Within the body of a class, the class name isn’t defined yet, so it is not available. Can you not simply type the name of the class? Maybe you need to say more about the problem so we can find a solution for you.

I would create a metaclass to do this work for you. It’s invoked at class creation time (conceptually at the very end of the class: block), and can manipulate the class being created. I haven’t tested this:

class InputAssigningMetaclass(type):
    def __new__(cls, name, bases, attrs):
        cls.input = get_input(name)
        return super(MyType, cls).__new__(cls, name, bases, newattrs)

class MyBaseFoo(object):
    __metaclass__ = InputAssigningMetaclass

class foo(MyBaseFoo):
    # etc, no need to create 'input'

class foo2(MyBaseFoo):
    # etc, no need to create 'input'

You can access it by the class’ private attributes:

cls_name = self.__class__.__name__

EDIT:

As said by Ned Batcheler, this wouldn’t work in the class body, but it would in a method.

PEP 3155 introduced __qualname__, which was implemented in Python 3.3.

For top-level functions and classes, the __qualname__ attribute is equal to the __name__ attribute. For nested classes, methods, and nested functions, the __qualname__ attribute contains a dotted path leading to the object from the module top-level.

It is accessible from within the very definition of a class or a function, so for instance:

class Foo:
    print(__qualname__)

will effectively print Foo. You’ll get the fully qualified name (excluding the module’s name), so you might want to split it on the . character.
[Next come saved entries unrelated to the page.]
-- ==== Sys2Proof/Machine/Streams.lean ====
section
/-!
DEFINITION. Sys2Proof/Machine/Streams.lean: operator streams: the fetcher (R204, R205), the operator words (R206 to R209,
R211 to R213), the writes that start, stop and set a stream (R202, R203), and drains, saves and restores (R222 to R224, R278).
-/

namespace Sys2Proof.Machine
open Sys2Proof

/-! ## The fetcher (R204, R205) -/

/-- Fields of an operator word (R206). -/
def wF (w : BitVec 256) (lo n : Nat) : Nat := fld w.toNat lo n
def wGx (w : BitVec 256) : Nat := wF w 32 16
def wGy (w : BitVec 256) : Nat := wF w 48 16
def wTpl (w : BitVec 256) : Nat := wF w 16 12
def wEb (w : BitVec 256) : Nat := wF w 64 32
def wCons (w : BitVec 256) : Nat := wF w 96 16
def wArg (w : BitVec 256) : W64 := BitVec.ofNat 64 (wF w 128 64)
def wProd (w : BitVec 256) : BitVec 26 := BitVec.ofNat 26 (wF w 192 26)
def wSten (w : BitVec 256) : Nat := wF w 218 25
def wLen (w : BitVec 256) : Nat := wF w 192 51

/-- The step of a KOP for a stream; BADKOP for a code that R207 does not list. -/
def kopEv (kop : Nat) (st : StreamId) : Ev :=
  match kop with
  | 1 => .tile st
  | 2 => .waitev st
  | 3 => .sigev st
  | 4 => .jump st
  | 5 => .loop st
  | 6 => .kopFence st
  | 7 => .yield st
  | 8 => .hostsig st
  | 9 => .pin st
  | 10 => .kopUnpin st
  | 11 => .prefetch st
  | 12 => .drop st
  | 13 => .endStream st
  | _ => .badkop st

/-- The fields that a KOP uses, each by its lowest bit and its width (R207, R208). -/
def kopFields (kop : Nat) : List (Nat × Nat) :=
  match kop with
  | 1 => [(8, 1), (16, 16), (32, 16), (48, 16), (64, 32), (96, 16), (128, 64), (192, 26), (218, 25)]
  | 2 => [(96, 16), (192, 26)]
  | 3 => [(96, 16), (192, 26)]
  | 4 => [(128, 64)]
  | 5 => [(8, 2), (96, 16), (128, 64)]
  | 8 => [(96, 16), (128, 64)]
  | 9 => [(32, 16), (128, 64), (192, 51)]
  | 10 => [(32, 16), (128, 64), (192, 51)]
  | 11 => [(32, 16), (64, 32), (128, 64)]
  | 12 => [(8, 1), (32, 16), (48, 16), (64, 32), (96, 16)]
  | _ => []

/-- No bit stands outside the fields that a word's KOP uses. -/
def wordOk (w : BitVec 256) : Bool :=
  let used := (kopFields (wF w 0 8)).foldl (fun n f => n + wF w f.1 f.2 * 2 ^ f.1) (wF w 0 8)
  used == w.toNat

/-- Streams that may win the fetcher: not those of a partition in reset (R276). -/
def mayFetch (c : Chip) : List Nat :=
  (List.range 64).filter fun n =>
    (streamAt c n).state == 1 && !(streamAt c n).held && (sget c.resets (streamAt c n).part.toNat).isNone

/-- The order of R205: partitions short of their TURNS first, then PRIO, then round-robin after the last winner. -/
def fetchOrder (c : Chip) (n : Nat) : Nat :=
  let x := streamAt c n
  let won := (sget c.fetcher.won x.part.toNat).getD 0
  let turns := devFld c (rPtn x.part.toNat 4) 0 7
  b1 (decide (turns ≤ won)) * 4096 + (7 - x.prio.toNat) * 64 + (n + 63 - c.fetcher.last) % 64

/-- The winner of an arbitration. -/
def winner (c : Chip) : Option Nat :=
  let l := mayFetch c
  let others := l.filter fun n => (c.fetcher.yielded.map Fin.val) != some n
  (if others.isEmpty then l else others).foldl (fun a n =>
    match a with
    | none => some n
    | some b => if fetchOrder c n < fetchOrder c b then some n else some b) none

/-- The page of a stream's word is on its way from the host: the stream is WAITING for it (R204, R223). -/
def awaitPage (m : Memory) (c : Chip) (st : StreamId) (f : AFault) : Chip :=
  let c := modStream c st.val fun x => { x with wait := .handover }
  toState (kilnFault m c (streamAt c st.val).part f [] [st]) st.val 2 0

/-- A stream's word is fetched: it executes 8 cycles later, or its page faults (R204, R205). -/
def fetchWord (m : Memory) (c : Chip) (st : StreamId) : Chip :=
  let x := streamAt c st.val
  match kilnRead m c x.part x.pc.toNat 256 with
  | .ok (v, c) =>
    let w := BitVec.ofNat 256 v
    let c := { c with fetcher := { c.fetcher with busy := some st, word := w, begun := false, index := 0 } }
    after c 8 (kopEv (wF w 0 8) st)
  | .error f =>
    let c := { c with fetcher := { c.fetcher with busy := some st, word := 0, begun := false, index := 0 } }
    if !f.again then after c 0 (.operatorWordFetchFault st)
    else if isMigration m c 192 x.part.toNat x.pc.toNat then freeFetcher (awaitPage m c st f) st.val
    else kilnFault m (modStream c st.val fun x => { x with held := true }) x.part f [] [st]

/-- The fetcher arbitrates (R205); the turns won are counted afresh in each window of 64 arbitrations. -/
def fireFetch (s : State) : Ans := run (fun m c =>
    let f := { c.fetcher with won := if c.fetcher.count % 64 = 0 then [] else c.fetcher.won }
    match f.busy, winner { c with fetcher := f } with
    | none, some n =>
      let p := (streamAt c n).part.toNat
      let f := { f with
        last := n, count := f.count + 1, won := sput f.won p ((sget f.won p).getD 0 + 1), yielded := none }
      fetchWord m { c with fetcher := f } (Fin.ofNat 64 n)
    | _, _ => c) s

/-- OPERATOR_WORD_FETCH_FAULT (R204): the stream is FAULTED with CODE 0x06. -/
def execOperatorWordFetchFault (st : StreamId) (s : State) : Ans := run (fun _ c =>
    let c := modStream c st.val fun x => { x with held := false }
    let c := if (streamAt c st.val).state = 1 ∨ (streamAt c st.val).state = 2 then toState c st.val 6 0x06 else c
    if c.fetcher.busy = some st then freeFetcher c st.val else c) s

/-! ## Operator words (R207) -/

/-- What a word does to its stream: it ends, and the stream goes on at an address; it faults; the stream waits; or the word
goes on in later cycles. -/
inductive Done where
  | go (pc : W64) (c : Chip)
  | bad (code : Nat) (c : Chip)
  | wait (c : Chip)
  | hold (c : Chip)

/-- A stream that waits under a condition, or goes on at once; it faults when the producer has failed (R207). -/
def waitOn (c : Chip) (n : Nat) (w : StreamWait) : Done :=
  let x := streamAt c n
  let c := modStream c n fun x => { x with wait := w }
  match streamCond c n with
  | .yes => .go (x.pc + 256) (modStream c n fun x => { x with wait := .none })
  | .bad => .bad 0x07 c
  | .no =>
    let c := toState c n 2 0
    match w with
    | .waitev prod cons =>
      if isLocal c prod then .wait c
      else if routed c (chipOf prod) then
        let (id, c) := freshId c
        let q : KilnReq := { w := 24576, part := x.part, name := prod, op := .waitev (Fin.ofNat 64 n) cons, issued := c.cycle }
        .wait (sendKiln { c with kreqs := sput c.kreqs id q } prod x.part (.waitev id (Fin.ofNat 65536 cons.toNat)))
      else .wait c
    | _ => .wait c
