-- ==== Sys2Proof/Machine/Platform.lean ====
section
/-!
DEFINITION. Sys2Proof/Machine/Platform.lean: the chip towards its surroundings: interrupts (R272), partitions and their reset
(R273, R276), UALink packets and links (R237 to R239, R253, R258), the host's memory accesses (R164, R270), security (R271,
R279), caps and thermal limits (R280 to R282) and bring-up (R283).
-/

namespace Sys2Proof.Machine
open Sys2Proof

/-! ## Interrupts (R272) -/

/-- MSIX_UNMASK (R272): a vector held pending is raised. -/
def execMsixUnmask (f : Fin 16) (vec : Fin 64) (s : State) : Ans := run (fun _ c =>
    let b := BitVec.ofNat 64 (2 ^ vec.val)
    let pend := (sget c.msixPend f.val).getD 0
    let c := { c with msixMask := sput c.msixMask f.val (((sget c.msixMask f.val).getD 0) &&& ~~~b) }
    if pend &&& b = 0 then c
    else msix { c with msixPend := sput c.msixPend f.val (pend &&& ~~~b) } f.val vec.val) s

/-! ## Partitions (R273) -/

/-- Two ranges of a base and a count meet. -/
def rangesMeet (a n b k : Nat) : Bool := decide (0 < n) && decide (0 < k) && decide (a < b + k) && decide (b < a + n)

/-- The memory shares of two PTN_MEM values meet. -/
def memMeet (x y : Nat) : Bool :=
  rangesMeet (fld x 10 10) (fld x 20 10) (fld y 10 10) (fld y 20 10)
    || rangesMeet (fld x 36 12) (fld x 48 12) (fld y 36 12) (fld y 48 12)

/-- The group ranges of two PTN_GRP values meet. -/
def grpMeet (x y : Nat) : Bool := rangesMeet (fld x 0 8) (fld x 8 9) (fld y 0 8) (fld y 8 9)

/-- Register k of partition p with a value meets that of another enabled partition. -/
def ptnClash (c : Chip) (p k v : Nat) : Bool :=
  (List.range 16).any fun q =>
    let y := (dev c (rPtn q k)).toNat
    q != p && ptnOn c q && (match k with
      | 1 => v &&& y != 0
      | 2 => memMeet v y
      | 3 => v &&& y != 0
      | 5 => grpMeet v y
      | _ => false)

/-- The turns of the enabled partitions and of p. -/
def turnsWith (c : Chip) (p : Nat) : Nat :=
  ((List.range 16).map fun q => if q = p ∨ ptnOn c q then devFld c (rPtn q 4) 0 7 else 0).sum

/-- EN = 1 is written (R273, R276): the partition is enabled with a new key, or the write is logged. -/
def enable (c : Chip) (p : Nat) : Chip :=
  if ptnOn c p then c
  else if ([1, 2, 3, 5].any fun k => ptnClash c p k (dev c (rPtn p k)).toNat) || decide (64 < turnsWith c p) then logFree c p
  else
    let c := setDev c (rPtn p 0) (dev c (rPtn p 0) ||| 1)
    { c with keys := sput c.keys p c.keyCount, keyCount := c.keyCount + 1 }

/-- PARTITION_ENABLE (R273): a write of PTN_CTL with EN = 1. -/
def execPartitionEnable (f : Fin 16) (v : BitVec 64) (s : State) : Ans := run (kilnRun fun _ c =>
    if v.getLsbD 0 then enable c f.val else c) s

/-- A write of PTN_CL, PTN_MEM, PTN_QOS, PTN_KSHR or PTN_GRP (R273). -/
def writePtn (c : Chip) (p k : Nat) (v : W64) : Chip :=
  let tooMany := k == 5 && (decide (256 < fld v.toNat 8 9) || decide (256 < fld v.toNat 0 8 + fld v.toNat 8 9))
  if ptnOn c p || tooMany || ptnClash c p k v.toNat then logFree c p
  else
    let c := setDev c (rPtn p k) v
    if k = 3 then retrySlots c else c

/-! ## Function-level reset (R276) -/

/-- The cores of a partition's clusters. -/
def coresOf (c : Chip) (p : Nat) : List CoreId :=
  (List.finRange 192).filter fun k => bit (dev c (rPtn p 1)).toNat (clusterOf k.val)

/-- The streams of a partition. -/
def streamsOf (c : Chip) (p : Nat) : List (Fin 64) := (List.finRange 64).filter fun n => (streamAt c n.val).part.toNat == p
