/-- As `Writes`, for a pair. -/
def State.WritesPair (s : State) (i : Instr) (x : Warp) (b : Body) (d : Nat) (f : Fin 32 → W64) : Prop :=
  s.Gives i fun _ y => WrotePair x y (actOf s x b) (zeroOf s x b) d f

/-- As `Writes`, with flags by thread ORed into FPSTAT. -/
def State.WritesFp (s : State) (i : Instr) (x : Warp) (b : Body) (d : Nat) (f : Fin 32 → W32 × Flags) : Prop :=
  s.Gives i fun _ y => Wrote x y (actOf s x b) (zeroOf s x b) d (fun k => (f k).1)
    ∧ y.fpstat = x.fpstat ||| (orFlags (actOf s x b) fun k => (f k).2).setWidth 32

/-- As `Writes`, for a predicate. -/
def State.WritesP (s : State) (i : Instr) (x : Warp) (b : Body) (d : PReg) (f : Fin 32 → Bool) : Prop :=
  s.Gives i fun _ y => WroteP x y (actOf s x b) d f

/-- The scalar register sd holds a value; s0 stays zero (R5, R66). -/
def WroteS (x y : Warp) (sd : SReg) (v : W64) : Prop :=
  ∀ n, sread y n = if n = sd ∧ n.val ≠ 0 then v else sread x n

/-- The instruction answers a next state with a value in sd, and no other scalar register is written. -/
def State.WritesS (s : State) (i : Instr) (x : Warp) (sd : SReg) (v : W64) : Prop :=
  s.Gives i fun _ y => WroteS x y sd v

/-- Two warps that differ in their frontier, body and issue counts alone. -/
def SameButIssue (y z : Warp) : Prop :=
  z = { y with frontier := z.frontier, body := z.body, issued := z.issued, lastIssue := z.lastIssue }

/-- The operands of a vector operation at issue. -/
def aluIn (s : State) (x : Warp) (b : Body) : In :=
  { x := x, act := actOf s x b, mode := modeOf x s.chip.cur.pfx, sat := satOf s.chip.cur.pfx }

/-- The rounding that element j of thread t takes (R94, R100). -/
def rounding (s : State) (x : Warp) (t : Fin 32) (j : Nat) : Rnd := rndOf x (modeOf x s.chip.cur.pfx) t.val j

/-- The prefix's SAT. -/
def satNow (s : State) : Bool := satOf s.chip.cur.pfx

/-! ## Flow, traps and accesses -/

/-- The instruction at issue stands last in its body (R30, R52). -/
def State.AtEnd (s : State) (b : Body) : Prop := b.stop.toNat ≤ s.chip.cur.next.toNat

/-- A thread stands in a frontier entry at `pc` of the clause at `hdr`, in worker or kernel mode (R28). -/
def Stands (y : Warp) (t : Fin 32) (pc hdr : W64) (kernel : Bool) : Prop :=
  ∃ e ∈ y.frontier, lane e.mask t = true ∧ e.pc = pc ∧ e.hdr = hdr ∧ e.kernel = kernel

/-- A clause header lies at an address: it is a multiple of 64 and canonical (R51). -/
def goodHeader (a : W64) : Prop := a.toNat % 64 = 0 ∧ a.toNat < 2 ^ 60

/-- Every register of a warp that software can name is unchanged: vector, scalar and predicate registers, flags, Coils,
and the special registers of R69 that belong to the warp. -/
def SameRegisters (x y : Warp) : Prop :=
  y.v = x.v ∧ y.s = x.s ∧ y.p = x.p ∧ y.flags = x.flags ∧ y.coil = x.coil ∧ y.csp = x.csp ∧ y.coilDep = x.coilDep
    ∧ y.tcmp = x.tcmp ∧ y.tvec = x.tvec ∧ y.tepc = x.tepc ∧ y.tcause = x.tcause ∧ y.rngCtr = x.rngCtr ∧ y.rngLo = x.rngLo
    ∧ y.rngHi = x.rngHi ∧ y.fpctl = x.fpctl ∧ y.fpstat = x.fpstat ∧ y.headroom = x.headroom ∧ y.regions = x.regions
    ∧ y.rgnDepth = x.rgnDepth ∧ y.stage = x.stage

/-- Every register of a warp that software can name is unchanged but its vector registers and flags. -/
def SameSpecials (x y : Warp) : Prop := SameRegisters { x with v := y.v, flags := y.flags } y

/-- The Wheel's kernel entry of a warp's core is a clause header, and the warp is in worker mode, so that a fault is a kernel
trap (R241). -/
def State.CanTrap (s : State) (x : Warp) : Prop :=
  x.kernel = false ∧ (dev s.chip (rKvec (coreOf s.warpNo))).toNat % 64 = 0

/-- What a kernel trap leaves: the resume point saved, kernel mode, and an entry at ERR_KVEC with the threads that trapped
(R241). -/
def Trapped (s t : State) (x y : Warp) (pc hdr : W64) (prio : BitVec 12) (mask : BitVec 32) : Prop :=
  y.kernel = true ∧ y.body = none ∧ SameRegisters x y
    ∧ dev t.chip (rKepc s.warpNo) = pc ∧ dev t.chip (rKhdr s.warpNo) = hdr
    ∧ dev t.chip (rKprio s.warpNo) = mask ++ (0 : BitVec 20) ++ prio
    ∧ ∃ rest, y.frontier = { pc := dev s.chip (rKvec (coreOf s.warpNo)), hdr := dev s.chip (rKvec (coreOf s.warpNo)), prio := 4095,
                             mask := mask, kernel := true } :: rest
However, there is no way to get an actual handle on the class being defined.

>>> class Foo:
...     print('Foo' in globals())
... 
False

EDIT: Yes, you can; but you have to cheat: The currently running class name is present on the call stack, and the traceback module allows you to access the stack.

>>> import traceback
>>> def get_input(class_name):
...     return class_name.encode('rot13')
... 
>>> class foo(object):
...      _name = traceback.extract_stack()[-1][2]
...     input = get_input(_name)
... 
>>> 
>>> foo.input
'sbb'

However, I wouldn’t do this; My original answer is still my own preference as a solution. Original answer:

probably the very simplest solution is to use a decorator, which is similar to Ned’s answer involving metaclasses, but less powerful (decorators are capable of black magic, but metaclasses are capable of ancient, occult black magic)

>>> def get_input(class_name):
...     return class_name.encode('rot13')
... 
>>> def inputize(cls):
...     cls.input = get_input(cls.__name__)
...     return cls
... 
>>> @inputize
... class foo(object):
...     pass
... 
>>> foo.input
'sbb'
>>> 

import sys

def class_meta(frame):
    class_context = '__module__' in frame.f_locals
    assert class_context, 'Frame is not a class context'

    module_name = frame.f_locals['__module__']
    class_name = frame.f_code.co_name
    return module_name, class_name

def print_class_path():
    print('%s.%s' % class_meta(sys._getframe(1)))

class MyClass(object):
    print_class_path()

I think, it should be like this:

    class foo():
        input = get_input(__qualname__)